Provided information:
-- ==== Sys2Proof/Laws/KeepsHost.lean ====
section
/-! SUPPORT. What `Keeps` says holds of every function that changes the state: the mailbox channels, the host link, the beat boundary and PTP. -/

namespace Sys2Proof.Machine

/-! ### Machine/Channel.lean -/

theorem State.logCommand_keeps : ∀ {a0 s r code detail}, Keeps a0 s → Keeps a0 (State.logCommand s r code detail) := by
  intro a0 s r code detail hk0
  unfold State.logCommand
  repeat' (first
    | with_reducible exact Keeps.refl _
    | with_reducible assumption
    | with_reducible apply State.logEntry_keeps
    | with_reducible apply State.free_keeps)

theorem State.showResult_keeps : ∀ {a0 s tag x}, Keeps a0 s → Keeps a0 (State.showResult s tag x) := by
  intro a0 s tag x hk0
  unfold State.showResult
  repeat' (first
    | with_reducible exact Keeps.refl _
    | with_reducible assumption
    | with_reducible apply State.set64_keeps
    | with_reducible apply State.setN_keeps
    | with_reducible apply State.msg_keeps)

theorem State.showState_keeps : ∀ {a0 s r state}, Keeps a0 s → Keeps a0 (State.showState s r state) := by
  intro a0 s r state hk0
  unfold State.showState
  repeat' (first
    | with_reducible exact Keeps.refl _
    | with_reducible assumption
    | with_reducible apply State.setF_keeps)

theorem State.finishCmd_keeps : ∀ {a0 s r x}, Keeps a0 s → Keeps a0 (State.finishCmd s r x) := by
  intro a0 s r x hk0
  unfold State.finishCmd
  repeat' (first
    | with_reducible exact Keeps.refl _
    | with_reducible assumption
    | with_reducible apply State.logCommand_keeps
    | with_reducible apply State.showResult_keeps
    | with_reducible apply State.showState_keeps
    | with_reducible apply State.emit_keeps
    | with_reducible apply Keeps.foldl
    | with_reducible apply Keeps.foldl_fst
    | with_reducible refine Keeps.of_eq (by assumption) (Keeps.foldl_fst ?_ ?_)
    | intro _ _
    | intro _
    | with_reducible apply Keeps.ite
    | dsimp only
    | with_reducible apply KeepsMk.fields
    | with_reducible apply KeepsMk.memFields
    | with_reducible apply KeepsMk.msixFields
    | with_reducible apply KeepsMk.logFields
    | dsimp only
    | split)

theorem State.answerBusy_keeps : ∀ {a0 s r}, Keeps a0 s → Keeps a0 (State.answerBusy s r) := by
  intro a0 s r hk0
  unfold State.answerBusy
  repeat' (first
    | with_reducible exact Keeps.refl _
    | with_reducible assumption
    | with_reducible apply State.logCommand_keeps
    | with_reducible apply State.count_keeps
    | with_reducible apply State.emit_keeps
    | with_reducible apply State.setN_keeps
    | with_reducible apply Keeps.foldl
    | with_reducible apply Keeps.foldl_fst
    | with_reducible refine Keeps.of_eq (by assumption) (Keeps.foldl_fst ?_ ?_)
    | intro _ _
    | intro _
    | with_reducible apply Keeps.ite
    | dsimp only
    | with_reducible apply KeepsMk.fields
    | with_reducible apply KeepsMk.memFields
    | with_reducible apply KeepsMk.msixFields
    | with_reducible apply KeepsMk.logFields
    | dsimp only
    | split)

theorem State.begins_keeps : ∀ {a0 s r l}, Keeps a0 s → Keeps a0 (State.begins s r l) := by
  intro a0 s r l hk0
  unfold State.begins
  repeat' (first
    | with_reducible exact Keeps.refl _
    | with_reducible assumption
    | with_reducible refine Keeps.of_eq (by assumption) ?_
    | with_reducible apply State.showState_keeps
    | with_reducible apply State.free_keeps
    | with_reducible apply State.setF_keeps
    | with_reducible refine Keeps.of_eq2 (by assumption) ?_
    | with_reducible apply Keeps.foldl
    | with_reducible apply Keeps.foldl_fst
    | with_reducible refine Keeps.of_eq (by assumption) (Keeps.foldl_fst ?_ ?_)
    | intro _ _
    | intro _
    | with_reducible apply Keeps.ite
    | simp only [Keeps.mk_eq]
    | with_reducible apply KeepsMk.fields
    | with_reducible apply KeepsMk.memFields
    | with_reducible apply KeepsMk.msixFields
    | with_reducible apply KeepsMk.logFields
    | dsimp only
    | split
    | with_reducible refine Keeps.of_done (by assumption) ?_
    | with_reducible refine Keeps.of_runs (by assumption) ?_)

theorem State.perform_keeps : ∀ {a0 s r body}, (∀ {a0} y0 y1, Keeps a0 y0 → Keeps a0 (body y0 y1).state) → Keeps a0 s → Keeps a0 (State.perform s r body) := by
  intro a0 s r body h_body hk0
  unfold State.perform
  repeat' (first
    | with_reducible exact Keeps.refl _
    | with_reducible assumption
    | with_reducible apply h_body
    | with_reducible refine Keeps.of_eq (by assumption) ?_
    | dsimp only [Work.state_done, Work.state_runs]
    | with_reducible apply State.answerBusy_keeps
    | with_reducible apply State.finishCmd_keeps
    | with_reducible apply State.begins_keeps
    | with_reducible apply State.showState_keeps
    | with_reducible apply State.count_keeps
    | with_reducible apply State.free_keeps
    | with_reducible apply State.setF_keeps
    | with_reducible refine Keeps.of_eq2 (by assumption) ?_
    | with_reducible apply Keeps.foldl
    | with_reducible apply Keeps.foldl_fst
    | with_reducible refine Keeps.of_eq (by assumption) (Keeps.foldl_fst ?_ ?_)
    | intro _ _
    | intro _
    | with_reducible apply Keeps.ite
    | simp only [Keeps.mk_eq]
    | with_reducible apply KeepsMk.fields
    | with_reducible apply KeepsMk.memFields
    | with_reducible apply KeepsMk.msixFields
    | with_reducible apply KeepsMk.logFields
    | dsimp only
    | split
    | with_reducible refine Keeps.of_done (by assumption) ?_
    | with_reducible refine Keeps.of_runs (by assumption) ?_)

theorem State.command_keeps : ∀ {a0 s p r body}, (∀ {a0} y0 y1, Keeps a0 y0 → Keeps a0 (body y0 y1).state) → Keeps a0 s → Keeps a0 (State.command s p r body) := by
  intro a0 s p r body h_body hk0
  unfold State.command
  repeat' (first
    | with_reducible exact Keeps.refl _
    | with_reducible assumption
    | with_reducible apply h_body
    | with_reducible refine Keeps.of_eq (by assumption) ?_
    | with_reducible apply State.perform_keeps
    | with_reducible apply Keeps.foldl
    | with_reducible apply Keeps.foldl_fst
    | with_reducible refine Keeps.of_eq (by assumption) (Keeps.foldl_fst ?_ ?_)
    | intro _ _
    | intro _
    | with_reducible apply Keeps.ite)

theorem State.endLong_keeps : ∀ {a0 s x}, Keeps a0 s → Keeps a0 (State.endLong s x) := by
  intro a0 s x hk0
  unfold State.endLong
  repeat' (first
    | with_reducible exact Keeps.refl _
    | with_reducible assumption
    | with_reducible apply State.finishCmd_keeps
    | with_reducible apply State.setF_keeps
    | with_reducible apply Keeps.foldl
    | with_reducible apply Keeps.foldl_fst
    | with_reducible refine Keeps.of_eq (by assumption) (Keeps.foldl_fst ?_ ?_)
    | intro _ _
    | intro _
    | with_reducible apply Keeps.ite
    | simp only [Keeps.mk_eq]
    | with_reducible apply KeepsMk.fields
    | with_reducible apply KeepsMk.memFields
    | with_reducible apply KeepsMk.msixFields
    | with_reducible apply KeepsMk.logFields
    | dsimp only
    | split)

theorem State.updateLinkLost_keeps : ∀ {a0 s}, Keeps a0 s → Keeps a0 (State.updateLinkLost s) := by
  intro a0 s hk0
  unfold State.updateLinkLost
  repeat' (first
    | with_reducible exact Keeps.refl _
    | with_reducible assumption
    | with_reducible apply State.endLong_keeps
    | with_reducible apply Keeps.foldl
    | with_reducible apply Keeps.foldl_fst
    | with_reducible refine Keeps.of_eq (by assumption) (Keeps.foldl_fst ?_ ?_)
    | intro _ _
    | intro _
    | with_reducible apply Keeps.ite
    | simp only [Keeps.mk_eq]
    | with_reducible apply KeepsMk.fields
    | with_reducible apply KeepsMk.memFields
    | with_reducible apply KeepsMk.msixFields
    | with_reducible apply KeepsMk.logFields
    | dsimp only
    | split)
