theorem State.retryCreate_keeps' : ∀ {a0 s x}, Keeps a0 s → OptKeeps Prod.fst a0 (State.retryCreate s x) := by
  intro a0 s x hk0
  unfold State.retryCreate
  repeat' (first
    | with_reducible exact Keeps.refl _
    | with_reducible assumption
    | with_reducible exact OptKeeps.none
    | with_reducible apply OptKeeps.some
    | with_reducible apply OptKeeps.ite
    | dsimp only [id]
    | with_reducible apply sparseSet_wf
    | with_reducible apply sparseClear_wf
    | with_reducible apply sparseFilter_wf
    | with_reducible apply putRegs_wf
    | with_reducible apply applyKeys_wf
    | with_reducible apply State.settleTenant_keeps
    | with_reducible apply State.undoTenant_keeps
    | with_reducible apply Keeps.foldl
    | with_reducible apply Keeps.foldl_fst
    | with_reducible refine Keeps.of_eq (by assumption) (Keeps.foldl_fst ?_ ?_)
    | intro _ _
    | intro _
    | with_reducible apply Keeps.ite
    | simp only [Keeps.mk_eq]
    | with_reducible apply KeepsMk.fields
    | with_reducible apply KeepsMk.memFields
    | with_reducible apply KeepsMk.msixFields
    | with_reducible apply KeepsMk.logFields
    | with_reducible apply KeepsMk.files
    | exact rfl
    | dsimp only
    | split)

theorem State.retryCreate_keeps {a0 s x u} (hu : (State.retryCreate s x) = some u) (hk0 : Keeps a0 s) : Keeps a0 u.1 := (State.retryCreate_keeps' hk0).holds u hu

theorem State.dropTasks_keeps : ∀ {a0 s t}, Keeps a0 s → Keeps a0 (State.dropTasks s t) := by
  intro a0 s t hk0
  unfold State.dropTasks
  repeat' (first
    | with_reducible exact Keeps.refl _
    | with_reducible assumption
    | with_reducible apply sparseSet_wf
    | with_reducible apply sparseClear_wf
    | with_reducible apply sparseFilter_wf
    | with_reducible apply putRegs_wf
    | with_reducible apply applyKeys_wf
    | with_reducible apply State.stopTask_keeps
    | with_reducible apply Keeps.foldl
    | with_reducible apply Keeps.foldl_fst
    | with_reducible refine Keeps.of_eq (by assumption) (Keeps.foldl_fst ?_ ?_)
    | intro _ _
    | intro _
    | with_reducible apply Keeps.ite
    | simp only [Keeps.mk_eq]
    | with_reducible apply KeepsMk.fields)

theorem State.beginReset_keeps : ∀ {a0 s t phase}, Keeps a0 s → Keeps a0 (State.beginReset s t phase) := by
  intro a0 s t phase hk0
  unfold State.beginReset
  repeat' (first
    | with_reducible exact Keeps.refl _
    | with_reducible assumption
    | with_reducible apply sparseSet_wf
    | with_reducible apply sparseClear_wf
    | with_reducible apply sparseFilter_wf
    | with_reducible apply putRegs_wf
    | with_reducible apply applyKeys_wf
    | with_reducible apply State.dropTasks_keeps
    | with_reducible apply State.updTenant_keeps
    | with_reducible apply Keeps.foldl
    | with_reducible apply Keeps.foldl_fst
    | with_reducible refine Keeps.of_eq (by assumption) (Keeps.foldl_fst ?_ ?_)
    | intro _ _
    | intro _
    | with_reducible apply Keeps.ite
    | simp only [Keeps.mk_eq]
    | with_reducible apply KeepsMk.fields
    | with_reducible apply KeepsMk.memFields
    | with_reducible apply KeepsMk.msixFields
    | with_reducible apply KeepsMk.logFields
    | with_reducible apply KeepsMk.files
    | exact rfl
    | dsimp only
    | split)

theorem State.endReset_keeps : ∀ {a0 s t phase}, Keeps a0 s → Keeps a0 (State.endReset s t phase) := by
  intro a0 s t phase hk0
  unfold State.endReset
  repeat' (first
    | with_reducible exact Keeps.refl _
    | with_reducible assumption
    | with_reducible apply sparseSet_wf
    | with_reducible apply sparseClear_wf
    | with_reducible apply sparseFilter_wf
    | with_reducible apply putRegs_wf
    | with_reducible apply applyKeys_wf
    | with_reducible apply State.clearStakes_keeps
    | with_reducible apply State.dropTasks_keeps
    | with_reducible apply State.updTenant_keeps
    | with_reducible apply State.errQps_keeps
    | with_reducible apply State.vsetF_keeps
    | with_reducible apply State.vsetN_keeps
    | with_reducible apply Keeps.foldl
    | with_reducible apply Keeps.foldl_fst
    | with_reducible refine Keeps.of_eq (by assumption) (Keeps.foldl_fst ?_ ?_)
    | intro _ _
    | intro _
    | with_reducible apply Keeps.ite
    | simp only [Keeps.mk_eq]
    | with_reducible apply KeepsMk.fields
    | with_reducible apply KeepsMk.memFields
    | with_reducible apply KeepsMk.msixFields
    | with_reducible apply KeepsMk.logFields
    | with_reducible apply KeepsMk.files)

theorem execTenReset_keeps : ∀ r s, NextKeeps s (execTenReset r s) := by
  intro r s
  unfold execTenReset
  repeat' (first
    | with_reducible apply NextKeeps.next
    | with_reducible apply NextKeeps.ite
    | with_reducible exact Keeps.refl _
    | with_reducible assumption
    | dsimp only [Work.state_done, Work.state_runs]
    | with_reducible apply sparseSet_wf
    | with_reducible apply sparseClear_wf
    | with_reducible apply sparseFilter_wf
    | with_reducible apply putRegs_wf
    | with_reducible apply applyKeys_wf
    | with_reducible apply State.beginReset_keeps
    | with_reducible apply State.command_keeps
    | with_reducible apply Keeps.foldl
    | with_reducible apply Keeps.foldl_fst
    | with_reducible refine Keeps.of_eq (by assumption) (Keeps.foldl_fst ?_ ?_)
    | intro _ _
    | intro _
    | with_reducible apply Keeps.ite
    | simp only [Keeps.mk_eq]
    | with_reducible apply KeepsMk.fields
    | with_reducible apply KeepsMk.memFields
    | with_reducible apply KeepsMk.msixFields
    | with_reducible apply KeepsMk.logFields
    | with_reducible apply KeepsMk.files
    | exact rfl
    | dsimp only
    | split)

theorem execTenResetComplete_keeps : ∀ t s, NextKeeps s (execTenResetComplete t s) := by
  intro t s
  unfold execTenResetComplete
  repeat' (first
    | with_reducible apply NextKeeps.next
    | with_reducible apply NextKeeps.ite
    | with_reducible exact Keeps.refl _
    | with_reducible assumption
    | with_reducible apply sparseSet_wf
    | with_reducible apply sparseClear_wf
    | with_reducible apply sparseFilter_wf
    | with_reducible apply putRegs_wf
    | with_reducible apply applyKeys_wf
    | with_reducible apply State.endReset_keeps
    | with_reducible apply Keeps.foldl
    | with_reducible apply Keeps.foldl_fst
    | with_reducible refine Keeps.of_eq (by assumption) (Keeps.foldl_fst ?_ ?_)
    | intro _ _
    | intro _
    | with_reducible apply Keeps.ite
    | simp only [Keeps.mk_eq]
    | with_reducible apply KeepsMk.fields
    | with_reducible apply KeepsMk.memFields
    | with_reducible apply KeepsMk.msixFields
    | with_reducible apply KeepsMk.logFields
    | with_reducible apply KeepsMk.files
    | exact rfl
    | dsimp only
    | split)

theorem execTenDestroy_keeps : ∀ r s, NextKeeps s (execTenDestroy r s) := by
  intro r s
  unfold execTenDestroy
  repeat' (first
    | with_reducible apply NextKeeps.next
    | with_reducible apply NextKeeps.ite
    | with_reducible exact Keeps.refl _
    | with_reducible assumption
    | dsimp only [Work.state_done, Work.state_runs]
    | with_reducible apply sparseSet_wf
    | with_reducible apply sparseClear_wf
    | with_reducible apply sparseFilter_wf
    | with_reducible apply putRegs_wf
    | with_reducible apply applyKeys_wf
    | with_reducible apply State.beginReset_keeps
    | with_reducible apply State.command_keeps
    | with_reducible apply Keeps.foldl
    | with_reducible apply Keeps.foldl_fst
    | with_reducible refine Keeps.of_eq (by assumption) (Keeps.foldl_fst ?_ ?_)
    | intro _ _
    | intro _
    | with_reducible apply Keeps.ite
    | simp only [Keeps.mk_eq]
    | with_reducible apply KeepsMk.fields
    | with_reducible apply KeepsMk.memFields
    | with_reducible apply KeepsMk.msixFields
    | with_reducible apply KeepsMk.logFields
    | with_reducible apply KeepsMk.files
    | exact rfl
    | dsimp only
    | split)

theorem State.destroyTenant_keeps : ∀ {a0 s t}, Keeps a0 s → Keeps a0 (State.destroyTenant s t) := by
  intro a0 s t hk0
  unfold State.destroyTenant
  repeat' (first
    | with_reducible exact Keeps.refl _
    | with_reducible assumption
    | with_reducible apply sparseSet_wf
    | with_reducible apply sparseClear_wf
    | with_reducible apply sparseFilter_wf
    | with_reducible apply putRegs_wf
    | with_reducible apply applyKeys_wf
    | with_reducible apply State.dropGrant_keeps
    | with_reducible apply State.freeRota_keeps
    | with_reducible apply State.freeHbm_keeps
    | with_reducible apply State.freeOry_keeps
    | with_reducible apply Keeps.foldl
    | with_reducible apply Keeps.foldl_fst
    | with_reducible refine Keeps.of_eq (by assumption) (Keeps.foldl_fst ?_ ?_)
    | intro _ _
    | intro _
    | with_reducible apply Keeps.ite
    | simp only [Keeps.mk_eq]
    | with_reducible apply KeepsMk.fields
    | with_reducible apply KeepsMk.memFields
    | with_reducible apply KeepsMk.msixFields
    | with_reducible apply KeepsMk.logFields
    | with_reducible apply KeepsMk.files
    | exact rfl
    | dsimp only
    | split)

theorem execFunctionLevelReset_keeps : ∀ f s, NextKeeps s (execFunctionLevelReset f s) := by
  intro f s
  unfold execFunctionLevelReset
  repeat' (first
    | with_reducible apply NextKeeps.next
    | with_reducible apply NextKeeps.ite
    | with_reducible exact Keeps.refl _
    | with_reducible assumption
    | with_reducible apply sparseSet_wf
    | with_reducible apply sparseClear_wf
    | with_reducible apply sparseFilter_wf
    | with_reducible apply putRegs_wf
    | with_reducible apply applyKeys_wf
    | with_reducible apply State.beginReset_keeps
    | with_reducible apply State.pcieReset_keeps
    | exact fun w => sparseClear_wf w
    | with_reducible apply Keeps.foldl
    | with_reducible apply Keeps.foldl_fst
    | with_reducible refine Keeps.of_eq (by assumption) (Keeps.foldl_fst ?_ ?_)
    | intro _ _
    | intro _
    | with_reducible apply Keeps.ite
    | simp only [Keeps.mk_eq]
    | with_reducible apply KeepsMk.fields
    | with_reducible apply KeepsMk.memFields
    | with_reducible apply KeepsMk.msixFields
    | with_reducible apply KeepsMk.logFields
    | with_reducible apply KeepsMk.files)

/-! ### Machine/Admission.lean -/

theorem State.noteLayout_keeps : ∀ {a0 s t f}, Keeps a0 s → Keeps a0 (State.noteLayout s t f) := by
  intro a0 s t f hk0
  unfold State.noteLayout
  repeat' (first
    | with_reducible exact Keeps.refl _
    | with_reducible assumption
    | with_reducible apply sparseSet_wf
    | with_reducible apply sparseClear_wf
    | with_reducible apply sparseFilter_wf
    | with_reducible apply putRegs_wf
    | with_reducible apply applyKeys_wf
    | with_reducible apply State.vsetF_keeps
    | with_reducible apply Keeps.foldl
    | with_reducible apply Keeps.foldl_fst
    | with_reducible refine Keeps.of_eq (by assumption) (Keeps.foldl_fst ?_ ?_)
    | intro _ _
    | intro _
    | with_reducible apply Keeps.ite
    | simp only [Keeps.mk_eq]
    | with_reducible apply KeepsMk.fields
    | with_reducible apply KeepsMk.memFields
    | with_reducible apply KeepsMk.msixFields
    | with_reducible apply KeepsMk.logFields
    | with_reducible apply KeepsMk.files
    | exact rfl
    | dsimp only
    | split)

theorem State.placeImage_keeps : ∀ {a0 s r}, Keeps a0 s → Keeps a0 (State.placeImage s r) := by
  intro a0 s r hk0
  unfold State.placeImage
  repeat' (first
    | with_reducible exact Keeps.refl _
    | with_reducible assumption
    | with_reducible apply sparseSet_wf
    | with_reducible apply sparseClear_wf
    | with_reducible apply sparseFilter_wf
    | with_reducible apply putRegs_wf
    | with_reducible apply applyKeys_wf
    | with_reducible apply State.placeBytes_keeps
    | with_reducible apply Keeps.foldl
    | with_reducible apply Keeps.foldl_fst
    | with_reducible refine Keeps.of_eq (by assumption) (Keeps.foldl_fst ?_ ?_)
    | intro _ _
    | intro _
    | with_reducible apply Keeps.ite)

Task statement: Would you please copy every line in the data that contains the word "phase"?

Solution for this task:
theorem State.beginReset_keeps : ∀ {a0 s t phase}, Keeps a0 s → Keeps a0 (State.beginReset s t phase) := by
  intro a0 s t phase hk0
theorem State.endReset_keeps : ∀ {a0 s t phase}, Keeps a0 s → Keeps a0 (State.endReset s t phase) := by
  intro a0 s t phase hk0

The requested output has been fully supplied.